Analoui: Toute nouvelle technologie comporte son lot de risques. Je pense néanmoins qu’il faut faire la distinction entre les dangers réels et certaines peurs irréalistes nourries par la population. Pour cela, nous devons identifier ensemble les vrais risques et élaborer des conditions cadres pour ce qui est de l’application des nanotechnologies. Il importe également de faire preuve de transparence, en expliquant clairement au public que nous ne cernons pas encore tous les dangers. Personnellement, je pense qu’ils sont minimes.

A combien estimez-vous le potentiel des nanotechnologies en termes de chiffre d’affaires?
Analoui: Nous tablons sur des mouvements à hauteur de 377 milliards de dollars en 2015. La biologie devrait se tailler la part du lion avec 70 milliards.
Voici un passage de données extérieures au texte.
/-- A tag as it identifies an instance of a block (R93). -/
def normTag (vec : Bool) (t : Tag) : Tag := if vec then t.setInner (t.inner / 32 * 32) else t

/-- The tag of an operation's firing operand (R257): the one a TAGENTER or TAGLEAVE gave it, or the
instance's at the run's base iteration. -/
def OpIn.operandTag (o : OpIn) : Tag :=
  match o.f.opTag with
  | some t => t
  | none => o.i.tag.setInner (baseOf o.m.vec o.i.tag o.f.first)

/-- A successor named (R257): it becomes pending. A colour-0 branch to the handler block names none
(R361), nor does a colour whose SRET has committed (R261). -/
def Core.nameSuccessor (k : Core) (colour block : Nat) (t : Tag) : Core :=
  let ended := match k.colour? colour with
    | some c => c.sret
    | none => true
  if ended || (colour == 0 && block == k.regs.handlerBlock) then k
  else
    let t1 := match k.mapping? block with
      | some m => normTag m.vec t
      | none => t
    (k.nameInstance t1 block false).1

/-- The instance's one branch (R100): the first matched set of its slot acts, by naming the
successor and by what `act` does; the other sets of its window in a block with VEC only retire (R95); a second
branch, of this slot or another, is illegal. -/
def State.asBranch (s : State) (o : OpIn) (h : OpWord) (next : Option Nat) (act : State → State) :
    State :=
  match o.i.branch with
  | some (slot, _) => if slot = o.f.slot && o.m.vec then s.finishN o h else s.illegal o o.value 100
  | none =>
    if o.overCount then s.illegal o o.value 100
    else
      let t := o.operandTag
      match tagStep ((s.core o.c).shape o.colour) h.tg.toNat t t.inner 1 with
      | none => s.tagTrap o h.tg.toNat
      | some (t1, _) =>
        let s1 := (act s).modCore o.c fun k =>
          let k1 := match next with
            | some b => k.nameSuccessor o.colour b t1
            | none => k
          k1.modInst o.f.iid fun i => { i with branch := some (o.f.slot, t) }
        s1.finishN o h

/-- BRA (R258). -/
def execBra (h : OpWord) (d : BitVec 32) (s : State) : Host.Outcome State Fault Refusal :=
  runOp s fun o =>
    if h.ar = 0 then s.asBranch o h (some (blockDisp o.i.block 32 d.toNat)) id
    else if (lane0 o.f.left).poison then s.poisonTrap o 0 2 o.f.left
    else
      let x := if (lane0 o.f.left).val ≠ 0 then bits d.toNat 16 16 else bits d.toNat 0 16
      s.asBranch o h (some (blockDisp o.i.block 16 x)) id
La recherche en nanotechnologies est financée depuis de nombreuses années autant par des fonds publics que privés. Certaines start-ups américaines sont même cotées en bourse. Pourtant, les bénéfices se font attendre. Après la bulle Internet, faut-il craindre la «bulle nano»?
Analoui: Les deux domaines sont très différents. Les nanotechnologies sont un terme générique qui englobe diverses méthodes techniques et des savoirs fondamentaux. Les secteurs de l’industrie qui en bénéficient sont nombreux. Il est vrai en revanche que tout comme Internet à l’époque, elles suscitent des attentes qui n’ont rien à voir avec la réalité. Les investisseurs doivent dès lors faire la part des choses et distinguer les vraies potentialités des utopies. Cela n’est possible que s’ils connaissent les tenants et les aboutissants de la technologie dans laquelle ils investissent.

Est-il possible d’éviter la «bulle nano»?
Analoui: Lorsqu’Internet a été lancé, les investisseurs se sont jetés sur cette technologie dans l’espoir d’engranger rapidement des dividendes. La bulle qui s’en est suivie leur a servi de leçon, puis-qu’ils acceptent désormais l’idée d’attendre plus longtemps avant de récolter les fruits de leur investissement. Toutefois, ils n’adoptent pas toujours un comportement rationnel, ce qui peut se révéler problématique quand on investit dans un secteur aussi complexe que celui des nano-technologies. Les deux côtés doivent donc comprendre dans les détails la technologie employée par une entreprise pour estimer sa valeur. Je déconseille d’ailleurs vivement tout placement dans des sociétés dirigées par des chercheurs.

Quels problèmes rencontrent les investisseurs qui misent sur les nanotechnologies?
Analoui: Tout d’abord le manque de références historiques, essentielles pour la valorisation d’une entre-prise. Vous conviendrez qu’il est difficile d’évaluer correctement la valeur financière d’une jeune société qui a déposé quelques brevets sans avoir encore lancé de produit sur le marché. Il est d’autant plus important de comprendre la portée scientifique des nanotechnologies et d’apprécier correctement leur potentiel. Il ne suffit pas de réaliser des avancées phénoménales, encore faut-il développer un produit qui tienne la route.

Quelle importance les nanotechnologies vont-elles prendre à l’avenir?
Analoui: Je suis convaincu qu’elles seront la technologie clé du XXIe siècle.